El ministro argentino de Energía y Minas, Juan José Aranguren, anunció que la nación sudamericana suspenderá el próximo mes su sistema de precios internos de combustibles, permitiendo que los precios locales sean gobernados nuevamente por el libre mercado. La decisión se produce en respuesta a la reciente alza mundial de los precios del petróleo, y es parte de un esfuerzo continuo para atraer el interés internacional de perforación y la inversión en Argentina.

El gobierno argentino, junto con los productores nacionales de petróleo y las refinerías, había estado fijando los precios trimestrales del combustible en el país durante el último año y medio para sostener la inversión en la perforación nacional, a pesar de un exceso mundial de años y precios bajos. El sistema fue impuesto en enero pasado en un tratado sucinto llamado el Acuerdo para la Transición a los Precios Internacionales de la Industria de Hidrocarburos Argentino. Sin embargo, el sistema no estaba controlado al 100%, ya que había permitido previamente cierto grado de influencia en el mercado cuando se consideraba que los precios eran lo suficientemente altos para permitir la entrada del mercado libre.

Ahora, a medida que los precios en todo el mundo se recuperan y muestran una promesa significativa de recuperación continua, Argentina planea devolver el precio del combustible líquido completamente al mercado libre a partir de octubre. Esta decisión, sin embargo, podría ser fácilmente e instantáneamente anulada si los precios del petróleo caen de nuevo a números anteriores, y el gobierno sigue en negociaciones con las principales compañías de combustible del país.

Dicho esto, parece esperanzador que pronto no veremos un descenso significativo en los precios del combustible. Esta semana, las exportaciones de crudo estadounidense rompieron récords gracias a la fuerte demanda, y los precios nacionales están aumentando constantemente gracias a una disminución en el inventario previamente exagerado a raíz del huracán Harvey. Los desarrollos en los Estados Unidos están trabajando en paralelo con las tendencias mundiales ya que la OPEP aplica límites estrictos a la oferta (parcialmente en respuesta a la sobreproducción en el “shale” de los Estados Unidos) e incluso Rusia sigue las reglas, elevando los precios globales a un máximo de dos años.

A pesar del cambio de política argentino y de la inflación mundial, sin embargo, funcionarios han advertido que los argentinos no deberían esperar un aumento inmediato de los precios de los combustibles. Las mejores suposiciones sugieren que las primeras grandes diferencias de precios se verán hacia fines de octubre, después de las elecciones legislativas nacionales.

Los expertos ven esta transición como parte de una tendencia más amplia de subida de precios y oportunidades de inversión potencialmente lucrativas en América Latina. En Argentina ha habido una gran carrera para desarrollar el shale (lutita) de Vaca Muerta (una superficie masiva del tamaño de Bélgica). El presidente argentino, Mauricio Macri, es un líder decididamente favorable a los negocios y atraer la inversión internacional ha sido una prioridad para el régimen, lo que ha llevado a las políticas de fijación de precios ya otros esfuerzos para aumentar la producción de energía doméstica para minimizar las costosas importaciones de combustible.
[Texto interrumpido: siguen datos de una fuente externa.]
section
variable (s : State) (x : LoadTable)
@[simp] theorem State.setTable_meter : (s.setTable x).meter = s.meter := rfl
@[simp] theorem State.setTable_table : (s.setTable x).table = x := rfl
@[simp] theorem State.setTable_lamps : (s.setTable x).lamps = s.lamps := rfl
@[simp] theorem State.setTable_heater : (s.setTable x).heater = s.heater := rfl
@[simp] theorem State.setTable_tanks : (s.setTable x).tanks = s.tanks := rfl
@[simp] theorem State.setTable_drive : (s.setTable x).drive = s.drive := rfl
@[simp] theorem State.setTable_motion : (s.setTable x).motion = s.motion := rfl
@[simp] theorem State.setTable_act : (s.setTable x).act = s.act := rfl
@[simp] theorem State.setTable_wind : (s.setTable x).wind = s.wind := rfl
@[simp] theorem State.setTable_pins : (s.setTable x).pins = s.pins := rfl
@[simp] theorem State.setTable_time : (s.setTable x).time = s.time := rfl
@[simp] theorem State.setTable_link : (s.setTable x).link = s.link := rfl
@[simp] theorem State.setTable_params : (s.setTable x).params = s.params := rfl
@[simp] theorem State.setTable_pending : (s.setTable x).pending = s.pending := rfl
@[simp] theorem State.setTable_now : (s.setTable x).now = s.now := rfl
@[simp] theorem State.setTable_self : s.setTable s.table = s := rfl
@[simp] theorem State.setTable_setTable (y : LoadTable) :
    (s.setTable y).setTable x = s.setTable x := rfl
end

section
variable (s : State) (x : Lamps)
@[simp] theorem State.setLamps_meter : (s.setLamps x).meter = s.meter := rfl
@[simp] theorem State.setLamps_table : (s.setLamps x).table = s.table := rfl
@[simp] theorem State.setLamps_lamps : (s.setLamps x).lamps = x := rfl
@[simp] theorem State.setLamps_heater : (s.setLamps x).heater = s.heater := rfl
@[simp] theorem State.setLamps_tanks : (s.setLamps x).tanks = s.tanks := rfl
@[simp] theorem State.setLamps_drive : (s.setLamps x).drive = s.drive := rfl
@[simp] theorem State.setLamps_motion : (s.setLamps x).motion = s.motion := rfl
@[simp] theorem State.setLamps_act : (s.setLamps x).act = s.act := rfl
@[simp] theorem State.setLamps_wind : (s.setLamps x).wind = s.wind := rfl
@[simp] theorem State.setLamps_pins : (s.setLamps x).pins = s.pins := rfl
@[simp] theorem State.setLamps_time : (s.setLamps x).time = s.time := rfl
@[simp] theorem State.setLamps_link : (s.setLamps x).link = s.link := rfl
@[simp] theorem State.setLamps_params : (s.setLamps x).params = s.params := rfl
@[simp] theorem State.setLamps_pending : (s.setLamps x).pending = s.pending := rfl
@[simp] theorem State.setLamps_now : (s.setLamps x).now = s.now := rfl
@[simp] theorem State.setLamps_self : s.setLamps s.lamps = s := rfl
@[simp] theorem State.setLamps_setLamps (y : Lamps) :
    (s.setLamps y).setLamps x = s.setLamps x := rfl
end
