-- ==== Sys2Proof/Laws/Frames.lean ====
section
/-! SUPPORT. What an operation leaves unchanged, as relations between the state before and after:
`OnlyX s t` says that the fields named by X are all that can differ. -/

namespace Sys2Proof.Machine

/-- All but: heater.cabinDue, pins, tanks.senderDue, tanks.tempDue, time.power. -/
abbrev OnlyWake (s t : State) : Prop :=
    t.meter = s.meter ∧ t.table = s.table ∧ t.lamps = s.lamps ∧
    t.heater.state = s.heater.state ∧ t.heater.hostMode = s.heater.hostMode ∧
    t.heater.schedMode = s.heater.schedMode ∧ t.heater.frostOrigin = s.heater.frostOrigin ∧
    t.heater.ceiling = s.heater.ceiling ∧ t.heater.effective = s.heater.effective ∧
    t.heater.reading = s.heater.reading ∧ t.heater.sensor = s.heater.sensor ∧
    t.heater.thermostat = s.heater.thermostat ∧ t.heater.demand = s.heater.demand ∧
    t.heater.failed = s.heater.failed ∧ t.heater.latch = s.heater.latch ∧
    t.heater.glowDue = s.heater.glowDue ∧ t.heater.purgeDue = s.heater.purgeDue ∧
    t.tanks.recs = s.tanks.recs ∧ t.tanks.fresh = s.tanks.fresh ∧
    t.tanks.grey = s.tanks.grey ∧ t.tanks.pumpDue = s.tanks.pumpDue ∧
    t.tanks.pumpFault = s.tanks.pumpFault ∧ t.drive = s.drive ∧ t.motion = s.motion ∧
    t.act = s.act ∧ t.wind = s.wind ∧ t.time.tick = s.time.tick ∧
    t.time.fraction = s.time.fraction ∧ t.time.inc = s.time.inc ∧
    t.time.calib = s.time.calib ∧ t.time.crystal = s.time.crystal ∧
    t.time.idleDue = s.time.idleDue ∧ t.time.schedule = s.time.schedule ∧ t.link = s.link ∧
    t.params = s.params ∧ t.pending = s.pending

/-- All but: act.homing, drive.direction, drive.phaseTimer, drive.stage, heater.glowDue,
heater.purgeDue, heater.state, lamps.chans, link.flags, table.granted, table.recs, table.waiting,
tanks.pumpDue. -/
abbrev OnlyLoads (s t : State) : Prop :=
    t.meter = s.meter ∧ t.table.budget = s.table.budget ∧ t.table.band = s.table.band ∧
    t.table.overdraw = s.table.overdraw ∧ t.table.clear = s.table.clear ∧
    t.lamps.scenes = s.lamps.scenes ∧ t.lamps.entryDue = s.lamps.entryDue ∧
    t.heater.hostMode = s.heater.hostMode ∧ t.heater.schedMode = s.heater.schedMode ∧
    t.heater.frostOrigin = s.heater.frostOrigin ∧ t.heater.ceiling = s.heater.ceiling ∧
    t.heater.effective = s.heater.effective ∧ t.heater.reading = s.heater.reading ∧
    t.heater.sensor = s.heater.sensor ∧ t.heater.thermostat = s.heater.thermostat ∧
    t.heater.demand = s.heater.demand ∧ t.heater.failed = s.heater.failed ∧
    t.heater.latch = s.heater.latch ∧ t.heater.cabinDue = s.heater.cabinDue ∧
    t.tanks.recs = s.tanks.recs ∧ t.tanks.fresh = s.tanks.fresh ∧ t.tanks.grey = s.tanks.grey ∧
    t.tanks.senderDue = s.tanks.senderDue ∧ t.tanks.tempDue = s.tanks.tempDue ∧
    t.tanks.pumpFault = s.tanks.pumpFault ∧ t.drive.owner = s.drive.owner ∧
    t.drive.gap = s.drive.gap ∧ t.drive.lastActuator = s.drive.lastActuator ∧
    t.drive.lastServed = s.drive.lastServed ∧ t.drive.stallCount = s.drive.stallCount ∧
    t.drive.legTime = s.drive.legTime ∧ t.drive.blank = s.drive.blank ∧
    t.drive.stallDue = s.drive.stallDue ∧ t.drive.braked = s.drive.braked ∧ t.motion = s.motion ∧
    t.act.posMs = s.act.posMs ∧ t.act.stepMs = s.act.stepMs ∧ t.wind = s.wind ∧ t.pins = s.pins ∧
    t.time = s.time ∧ t.link.rx = s.link.rx ∧ t.link.received = s.link.received ∧
    t.link.expected = s.link.expected ∧ t.link.inbox = s.link.inbox ∧
    t.link.replies = s.link.replies ∧ t.link.tx = s.link.tx ∧
    t.link.restartPending = s.link.restartPending ∧ t.link.masked = s.link.masked ∧
    t.link.hold = s.link.hold ∧ t.link.noticeCounter = s.link.noticeCounter ∧
    t.link.attended = s.link.attended ∧ t.link.silence = s.link.silence ∧ t.params = s.params ∧
    t.pending = s.pending

/-- All but: act.homing, drive.direction, drive.phaseTimer, drive.stage, heater.ceiling,
heater.demand, heater.effective, heater.glowDue, heater.purgeDue, heater.state, heater.thermostat,
lamps.chans, link.flags, table.granted, table.recs, table.waiting, tanks.pumpDue. -/
abbrev OnlyHeat (s t : State) : Prop :=
    t.meter = s.meter ∧ t.table.budget = s.table.budget ∧ t.table.band = s.table.band ∧
    t.table.overdraw = s.table.overdraw ∧ t.table.clear = s.table.clear ∧
    t.lamps.scenes = s.lamps.scenes ∧ t.lamps.entryDue = s.lamps.entryDue ∧
    t.heater.hostMode = s.heater.hostMode ∧ t.heater.schedMode = s.heater.schedMode ∧
    t.heater.frostOrigin = s.heater.frostOrigin ∧ t.heater.reading = s.heater.reading ∧
    t.heater.sensor = s.heater.sensor ∧ t.heater.failed = s.heater.failed ∧
    t.heater.latch = s.heater.latch ∧ t.heater.cabinDue = s.heater.cabinDue ∧
    t.tanks.recs = s.tanks.recs ∧ t.tanks.fresh = s.tanks.fresh ∧ t.tanks.grey = s.tanks.grey ∧
    t.tanks.senderDue = s.tanks.senderDue ∧ t.tanks.tempDue = s.tanks.tempDue ∧
    t.tanks.pumpFault = s.tanks.pumpFault ∧ t.drive.owner = s.drive.owner ∧
    t.drive.gap = s.drive.gap ∧ t.drive.lastActuator = s.drive.lastActuator ∧
    t.drive.lastServed = s.drive.lastServed ∧ t.drive.stallCount = s.drive.stallCount ∧
    t.drive.legTime = s.drive.legTime ∧ t.drive.blank = s.drive.blank ∧
    t.drive.stallDue = s.drive.stallDue ∧ t.drive.braked = s.drive.braked ∧ t.motion = s.motion ∧
    t.act.posMs = s.act.posMs ∧ t.act.stepMs = s.act.stepMs ∧ t.wind = s.wind ∧ t.pins = s.pins ∧
    t.time = s.time ∧ t.link.rx = s.link.rx ∧ t.link.received = s.link.received ∧
    t.link.expected = s.link.expected ∧ t.link.inbox = s.link.inbox ∧
    t.link.replies = s.link.replies ∧ t.link.tx = s.link.tx ∧
    t.link.restartPending = s.link.restartPending ∧ t.link.masked = s.link.masked ∧
    t.link.hold = s.link.hold ∧ t.link.noticeCounter = s.link.noticeCounter ∧
    t.link.attended = s.link.attended ∧ t.link.silence = s.link.silence ∧ t.params = s.params ∧
    t.pending = s.pending

/-- All but: act.homing, drive.direction, drive.phaseTimer, drive.stage, heater.ceiling,
heater.demand, heater.effective, heater.frostOrigin, heater.glowDue, heater.purgeDue, heater.state,
heater.thermostat, lamps.chans, link.flags, table.granted, table.recs, table.waiting,
tanks.pumpDue. -/
abbrev OnlyHeatFrost (s t : State) : Prop :=
    t.meter = s.meter ∧ t.table.budget = s.table.budget ∧ t.table.band = s.table.band ∧
    t.table.overdraw = s.table.overdraw ∧ t.table.clear = s.table.clear ∧
    t.lamps.scenes = s.lamps.scenes ∧ t.lamps.entryDue = s.lamps.entryDue ∧
    t.heater.hostMode = s.heater.hostMode ∧ t.heater.schedMode = s.heater.schedMode ∧
    t.heater.reading = s.heater.reading ∧ t.heater.sensor = s.heater.sensor ∧
    t.heater.failed = s.heater.failed ∧ t.heater.latch = s.heater.latch ∧
    t.heater.cabinDue = s.heater.cabinDue ∧ t.tanks.recs = s.tanks.recs ∧
    t.tanks.fresh = s.tanks.fresh ∧ t.tanks.grey = s.tanks.grey ∧
    t.tanks.senderDue = s.tanks.senderDue ∧ t.tanks.tempDue = s.tanks.tempDue ∧
    t.tanks.pumpFault = s.tanks.pumpFault ∧ t.drive.owner = s.drive.owner ∧
    t.drive.gap = s.drive.gap ∧ t.drive.lastActuator = s.drive.lastActuator ∧
    t.drive.lastServed = s.drive.lastServed ∧ t.drive.stallCount = s.drive.stallCount ∧
    t.drive.legTime = s.drive.legTime ∧ t.drive.blank = s.drive.blank ∧
    t.drive.stallDue = s.drive.stallDue ∧ t.drive.braked = s.drive.braked ∧ t.motion = s.motion ∧
    t.act.posMs = s.act.posMs ∧ t.act.stepMs = s.act.stepMs ∧ t.wind = s.wind ∧ t.pins = s.pins ∧
    t.time = s.time ∧ t.link.rx = s.link.rx ∧ t.link.received = s.link.received ∧
    t.link.expected = s.link.expected ∧ t.link.inbox = s.link.inbox ∧
    t.link.replies = s.link.replies ∧ t.link.tx = s.link.tx ∧
    t.link.restartPending = s.link.restartPending ∧ t.link.masked = s.link.masked ∧
    t.link.hold = s.link.hold ∧ t.link.noticeCounter = s.link.noticeCounter ∧
    t.link.attended = s.link.attended ∧ t.link.silence = s.link.silence ∧ t.params = s.params ∧
    t.pending = s.pending

/-- All but: act.homing, drive.braked, drive.direction, drive.lastServed, drive.owner,
drive.phaseTimer, drive.stage, heater.glowDue, heater.purgeDue, heater.state, lamps.chans,
link.flags, motion.awningOverride, motion.slots, motion.stepOverride, table.granted, table.recs,
table.waiting, tanks.pumpDue. -/
abbrev OnlyArbiter (s t : State) : Prop :=
    t.meter = s.meter ∧ t.table.budget = s.table.budget ∧ t.table.band = s.table.band ∧
    t.table.overdraw = s.table.overdraw ∧ t.table.clear = s.table.clear ∧
    t.lamps.scenes = s.lamps.scenes ∧ t.lamps.entryDue = s.lamps.entryDue ∧
    t.heater.hostMode = s.heater.hostMode ∧ t.heater.schedMode = s.heater.schedMode ∧
    t.heater.frostOrigin = s.heater.frostOrigin ∧ t.heater.ceiling = s.heater.ceiling ∧
    t.heater.effective = s.heater.effective ∧ t.heater.reading = s.heater.reading ∧
    t.heater.sensor = s.heater.sensor ∧ t.heater.thermostat = s.heater.thermostat ∧
    t.heater.demand = s.heater.demand ∧ t.heater.failed = s.heater.failed ∧
    t.heater.latch = s.heater.latch ∧ t.heater.cabinDue = s.heater.cabinDue ∧
    t.tanks.recs = s.tanks.recs ∧ t.tanks.fresh = s.tanks.fresh ∧ t.tanks.grey = s.tanks.grey ∧
    t.tanks.senderDue = s.tanks.senderDue ∧ t.tanks.tempDue = s.tanks.tempDue ∧
    t.tanks.pumpFault = s.tanks.pumpFault ∧ t.drive.gap = s.drive.gap ∧
    t.drive.lastActuator = s.drive.lastActuator ∧ t.drive.stallCount = s.drive.stallCount ∧
    t.drive.legTime = s.drive.legTime ∧ t.drive.blank = s.drive.blank ∧
    t.drive.stallDue = s.drive.stallDue ∧ t.motion.stepTail = s.motion.stepTail ∧
    t.motion.awningTail = s.motion.awningTail ∧ t.act.posMs = s.act.posMs ∧
    t.act.stepMs = s.act.stepMs ∧ t.wind = s.wind ∧ t.pins = s.pins ∧ t.time = s.time ∧
    t.link.rx = s.link.rx ∧ t.link.received = s.link.received ∧ t.link.expected = s.link.expected ∧
    t.link.inbox = s.link.inbox ∧ t.link.replies = s.link.replies ∧ t.link.tx = s.link.tx ∧
    t.link.restartPending = s.link.restartPending ∧ t.link.masked = s.link.masked ∧
    t.link.hold = s.link.hold ∧ t.link.noticeCounter = s.link.noticeCounter ∧
    t.link.attended = s.link.attended ∧ t.link.silence = s.link.silence ∧ t.params = s.params ∧
    t.pending = s.pending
Está funcionando. El año pasado, Exxon dijo que podrían invertir más de 10.000 millones de dólares en proyectos de esquisto de Vaca Muerta en las próximas décadas. Mientras que los operadores importanres se centran en Vaca Muerte, sin embargo, hay otras regiones ricas en petróleo y gas del vasto país que esperan y Argentina estaría feliz de verlas desarrollarse también. Algunas empresas ya están aprovechando la oportunidad. Como ejemplo, la canadiense PentaNova, también fuertemente involucrada en Colombia, abrió recientemente una oficina en Buenos Aires y adquirió Alianza Petrolera S.A., dándoles 29 por ciento de participación en el bloque de pesado de Llancanelo y 10% en Llancanelo.

Otras empresas que operan refinerías en Argentina incluyen la estatal YPF SA, y las firmas privadas Axion Energy Argentina SA, Royal Dutch Shell Plc y Pampa Energia SA. Si y cuando los precios del combustible toman un giro para lo peor, estas compañías tienen influencia en si se restablece el Acuerdo para la Transición a los Precios Internacionales de la Industria Argentina de Hidrocarburos, lo que hace que Argentina sea una oportunidad de inversión especialmente de bajo riesgo. Con los precios globales fuertes y vastas reservas sin explotar esperando pacientemente el desarrollo, Argentina está preparada para hacer titulares de boom petroleros en cualquier momento.